_DATA TO EXAMINE_.
-- ==== Sys2Proof/Laws/GoodLayOps.lean ====
section
/-! SUPPORT. Every operation of Machine/LayOps.lean keeps a sound state sound and, but for those named _ok, the fuses and the
flash as they are. -/

namespace Sys2Proof.Machine

theorem State.layRecord_good {z : Lasting} {s : State} (r : LayRec) (hs : s.Good z) : (State.layRecord s r).Good z := by
  unfold State.layRecord
  repeat' first
    | with_reducible assumption
    | ((try lift_lets -underBinder); intro s1; refine have_good (z := z) (s := s1) ?_ (fun h1 => ?_) <;> [subst s1; try clear_value s1])
    | ((try lift_lets -underBinder); intro x1; first | (have f1 : ∀ _, _ := x1; clear f1) | clear_value x1)
    | with_reducible apply State.wrB_good
    | with_reducible apply State.wr_good
    | with_reducible apply State.monOffer_good
    | with_reducible apply ite_good
    | fail_if_no_progress (with_reducible apply good_mk; with_reducible apply good_of)

theorem State.markTo_good {z : Lasting} {s : State} (state : Nat) (hs : s.Good z) : (State.markTo s state).Good z := by
  unfold State.markTo
  repeat' first
    | with_reducible assumption
    | ((try lift_lets -underBinder); intro x1; first | (have f1 : ∀ _, _ := x1; clear f1) | clear_value x1)
    | with_reducible apply State.ckptTouch_good
    | fail_if_no_progress (with_reducible apply good_mk; with_reducible apply good_of)

theorem State.markStaged_good {z : Lasting} {s : State} (x : Epoch) (st : StagedLay) (hs : s.Good z) : (State.markStaged s x st).Good z := by
  unfold State.markStaged
  repeat' first
    | with_reducible assumption
    | ((try lift_lets -underBinder); intro x1; first | (have f1 : ∀ _, _ := x1; clear f1) | clear_value x1)
    | with_reducible apply State.markTo_good
    | with_reducible apply State.ckptTouch_good
    | fail_if_no_progress (with_reducible apply good_mk; with_reducible apply good_of)

theorem State.markNext_good {z : Lasting} {s : State} (hs : s.Good z) : (State.markNext s).Good z := by
  unfold State.markNext
  repeat' first
    | with_reducible assumption
    | with_reducible apply State.markStaged_good
    | with_reducible apply ite_good
    | split

theorem State.markState_good {z : Lasting} {s : State} (e : W32) (state : Nat) (hs : s.Good z) : (State.markState s e state).Good z := by
  unfold State.markState
  repeat' first
    | with_reducible assumption
    | ((try lift_lets -underBinder); intro s1; refine have_good (z := z) (s := s1) ?_ (fun h1 => ?_) <;> [subst s1; try clear_value s1])
    | with_reducible apply State.markTo_good
    | with_reducible apply State.markNext_good
    | with_reducible apply ite_good

theorem State.armCells_good {z : Lasting} {s : State} (m : List Host.Cell) (t : W32) (cells : List (Nat × Nat)) (hs : s.Good z) : (State.armCells s m t cells).Good z := by
  unfold State.armCells
  repeat' first
    | with_reducible assumption
    | refine fun _ => ?_
    | ((try lift_lets -underBinder); intro f1; refine have_fun3 (z := z) (f := f1) ?_ (fun hf1 => ?_) <;> [subst f1; try clear_value f1])
    | ((try lift_lets -underBinder); intro x1; first | (have f1 : ∀ _, _ := x1; clear f1) | clear_value x1)
    | with_reducible apply hf1
    | with_reducible apply State.setDCtrl_good
    | with_reducible apply State.setDI16_good
    | with_reducible apply ite_good
    | with_reducible apply forEach_good

theorem State.disarmCells_good {z : Lasting} {s : State} (cells : List Nat) (hs : s.Good z) : (State.disarmCells s cells).Good z := by
  unfold State.disarmCells
  repeat' first
    | with_reducible assumption
    | refine fun _ => ?_
    | with_reducible apply State.setDCtrl_good
    | with_reducible apply forEach_good

theorem State.layRefuse_good {z : Lasting} {s : State} (x : Epoch) (cmds : Status) (outcome : Nat) (detail : Nat) (hs : s.Good z) : (State.layRefuse s x cmds outcome detail).Good z := by
  unfold State.layRefuse
  repeat' first
    | with_reducible assumption
    | with_reducible apply State.abortEpoch_good
    | with_reducible apply State.layRecord_good

theorem State.stage_good {z : Lasting} {s : State} (x : Epoch) (slot : Fin 16) (hs : s.Good z) : (State.stage s x slot).Good z := by
  unfold State.stage
  repeat' first
    | with_reducible assumption
    | refine fun _ => ?_
    | ((try lift_lets -underBinder); intro s1; refine have_good (z := z) (s := s1) ?_ (fun h1 => ?_) <;> [subst s1; try clear_value s1])
    | ((try lift_lets -underBinder); intro x1; first | (have f1 : ∀ _, _ := x1; clear f1) | clear_value x1)
    | with_reducible apply State.layRefuse_good
    | with_reducible apply State.setSlot_good
    | with_reducible apply State.modEpoch_good
    | with_reducible apply State.setCw_good
    | with_reducible apply State.calStop_good
    | with_reducible apply State.markNext_good
    | with_reducible apply State.armCells_good
    | with_reducible apply ite_good
    | with_reducible apply forEach_good
    | fail_if_no_progress (with_reducible apply good_mk; with_reducible apply good_of)

theorem State.latency_good {z : Lasting} {s : State} (before : List (Nat × Nat × Int)) (hs : s.Good z) : (State.latency s before).2.Good z := by
  unfold State.latency
  repeat' first
    | with_reducible assumption
    | ((try lift_lets -underBinder); intro x1; first | (have f1 : ∀ _, _ := x1; clear f1) | clear_value x1)
    | with_reducible apply State.nsRound_good
    | split

theorem State.setLay_good {z : Lasting} {s : State} (l : Lay) (hs : s.Good z) : (State.setLay s l).Good z := by
  unfold State.setLay
  repeat' first
    | with_reducible assumption
    | ((try lift_lets -underBinder); intro x1; first | (have f1 : ∀ _, _ := x1; clear f1) | clear_value x1)
    | fail_if_no_progress (with_reducible apply good_mk; with_reducible apply good_of)

theorem State.dispatchF0_good {z : Lasting} {s : State} (l : Lay) (close : List Nat) (opens : List Nat) (wasOpen : List Nat) (hs : s.Good z) : (State.dispatchF0 s l close opens wasOpen).Good z := by
  unfold State.dispatchF0
  repeat' first
    | with_reducible assumption
    | refine fun _ => ?_
    | ((try lift_lets -underBinder); intro s1; refine have_good (z := z) (s := s1) ?_ (fun h1 => ?_) <;> [subst s1; try clear_value s1])
    | ((try lift_lets -underBinder); intro s1; refine have_snd (z := z) (p := s1) ?_ (fun h1 => ?_) <;> [subst s1; try clear_value s1])
    | ((try lift_lets -underBinder); intro x1; first | (have f1 : ∀ _, _ := x1; clear f1) | clear_value x1)
    | with_reducible apply State.closeShutter_good
    | with_reducible apply State.openShutter_good
    | with_reducible apply State.latency_good
    | with_reducible apply State.wr_good
    | with_reducible apply State.setLay_good
    | with_reducible apply forEach_good

theorem State.beginLay_good {z : Lasting} {s : State} (x : Epoch) (st : StagedLay) (hs : s.Good z) : (State.beginLay s x st).Good z := by
  unfold State.beginLay
  repeat' first
    | with_reducible assumption
    | ((try lift_lets -underBinder); intro s1; refine have_good (z := z) (s := s1) ?_ (fun h1 => ?_) <;> [subst s1; try clear_value s1])
    | ((try lift_lets -underBinder); intro x1; first | (have f1 : ∀ _, _ := x1; clear f1) | clear_value x1)
    | with_reducible apply State.touchPass_good
    | with_reducible apply State.modEpoch_good
    | with_reducible apply State.dispatchF0_good
    | fail_if_no_progress (with_reducible apply good_mk; with_reducible apply good_of)

theorem State.strobeCell_good {z : Lasting} {s : State} (m : List Host.Cell) (t : W32) (frame : Nat) (c : Nat × Nat) (hs : s.Good z) : (State.strobeCell s m t frame c).Good z := by
  unfold State.strobeCell
  repeat' first
    | with_reducible assumption
    | refine fun _ => ?_
    | ((try lift_lets -underBinder); intro s1; refine have_good (z := z) (s := s1) ?_ (fun h1 => ?_) <;> [subst s1; try clear_value s1])
    | ((try lift_lets -underBinder); intro x1; first | (have f1 : ∀ _, _ := x1; clear f1) | clear_value x1)
    | with_reducible apply State.actuate_good
    | with_reducible apply State.noteStep_good
    | with_reducible apply State.setCCtrl_good
    | with_reducible apply State.leavePowerUp_good
    | with_reducible apply State.rephase_good
    | with_reducible apply State.disarmCells_good
    | with_reducible apply State.driveHold_good
    | with_reducible apply State.loadAct_good
    | with_reducible apply State.setDw_good
    | with_reducible apply State.setDI16_good
    | with_reducible apply State.driveOk_good
    | with_reducible apply State.setCmd_good
    | with_reducible apply State.toRest_good
    | with_reducible apply State.setCStat_good
    | with_reducible apply State.setCellInj_good
    | with_reducible apply State.capEnd_good
    | with_reducible apply ite_good
    | with_reducible apply forEach_good
    | split
    | fail_if_no_progress (with_reducible apply good_mk; with_reducible apply good_of)
    | dsimp only

theorem State.strobe_good {z : Lasting} {s : State} (l : Lay) (hs : s.Good z) : (State.strobe s l).Good z := by
  unfold State.strobe
  repeat' first
    | with_reducible assumption
    | refine fun _ => ?_
    | ((try lift_lets -underBinder); intro s1; refine have_good (z := z) (s := s1) ?_ (fun h1 => ?_) <;> [subst s1; try clear_value s1])
    | ((try lift_lets -underBinder); intro s1; refine have_snd (z := z) (p := s1) ?_ (fun h1 => ?_) <;> [subst s1; try clear_value s1])
    | ((try lift_lets -underBinder); intro x1; first | (have f1 : ∀ _, _ := x1; clear f1) | clear_value x1)
    | with_reducible apply State.setLay_good
    | with_reducible apply State.strobeCell_good
    | with_reducible apply State.restIdle_good
    | with_reducible apply State.armCells_good
    | with_reducible apply State.latency_good
    | with_reducible apply State.markState_good
    | with_reducible apply ite_good
    | with_reducible apply forEach_good
    | fail_if_no_progress (with_reducible apply good_mk; with_reducible apply good_of)

theorem State.setMode_good {z : Lasting} {s : State} (c : Nat) (m : Nat) (hs : s.Good z) : (State.setMode s c m).Good z := by
  unfold State.setMode
  repeat' first
    | with_reducible assumption
    | ((try lift_lets -underBinder); intro s1; refine have_good (z := z) (s := s1) ?_ (fun h1 => ?_) <;> [subst s1; try clear_value s1])
    | ((try lift_lets -underBinder); intro x1; first | (have f1 : ∀ _, _ := x1; clear f1) | clear_value x1)
    | with_reducible apply State.setCCtrl_good
    | with_reducible apply State.presetCell_good
    | with_reducible apply State.setCStat_good
    | with_reducible apply ite_good

theorem State.presetInstr_good {z : Lasting} {s : State} (c : Nat) (fb : Option W32) (hs : s.Good z) : (State.presetInstr s c fb).Good z := by
  unfold State.presetInstr
  repeat' first
    | with_reducible assumption
    | ((try lift_lets -underBinder); intro s1; refine have_good (z := z) (s := s1) ?_ (fun h1 => ?_) <;> [subst s1; try clear_value s1])
    | with_reducible apply State.presetCell_good
    | with_reducible apply State.setCw_good
    | with_reducible apply ite_good
    | split

theorem State.applyDeferred_good {z : Lasting} {s : State} (d : DeferredInstr) (hs : s.Good z) : (State.applyDeferred s d).Good z := by
  unfold State.applyDeferred
  repeat' first
    | with_reducible assumption
    | with_reducible apply State.setMode_good
    | with_reducible apply State.presetInstr_good
    | with_reducible apply State.setCellInj_good
    | split

theorem State.flushDeferred_good {z : Lasting} {s : State} (hs : s.Good z) : (State.flushDeferred s).Good z := by
  unfold State.flushDeferred
  repeat' first
    | with_reducible assumption
    | refine fun _ => ?_
    | ((try lift_lets -underBinder); intro s1; refine have_good (z := z) (s := s1) ?_ (fun h1 => ?_) <;> [subst s1; try clear_value s1])
    | ((try lift_lets -underBinder); intro x1; first | (have f1 : ∀ _, _ := x1; clear f1) | clear_value x1)
    | with_reducible apply State.applyDeferred_good
    | with_reducible apply forEach_good
    | fail_if_no_progress (with_reducible apply good_mk; with_reducible apply good_of)

theorem State.handBack_good {z : Lasting} {s : State} (l : Lay) (hs : s.Good z) : (State.handBack s l).Good z := by
  unfold State.handBack
  repeat' first
    | with_reducible assumption
    | refine fun _ => ?_
    | ((try lift_lets -underBinder); intro s1; refine have_good (z := z) (s := s1) ?_ (fun h1 => ?_) <;> [subst s1; try clear_value s1])
    | ((try lift_lets -underBinder); intro x1; first | (have f1 : ∀ _, _ := x1; clear f1) | clear_value x1)
    | with_reducible apply State.setLay_good
    | with_reducible apply State.setCellInj_good
    | with_reducible apply State.setCCtrl_good
    | with_reducible apply State.presetCell_good
    | with_reducible apply State.setCStat_good
    | with_reducible apply State.flushDeferred_good
    | with_reducible apply forEach_good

_WORK REQUEST_. From the entries above, copy every line that holds the word "lean".

_WRITTEN SOLUTION_.
-- ==== Sys2Proof/Laws/GoodLayOps.lean ====
/-! SUPPORT. Every operation of Machine/LayOps.lean keeps a sound state sound and, but for those named _ok, the fuses and the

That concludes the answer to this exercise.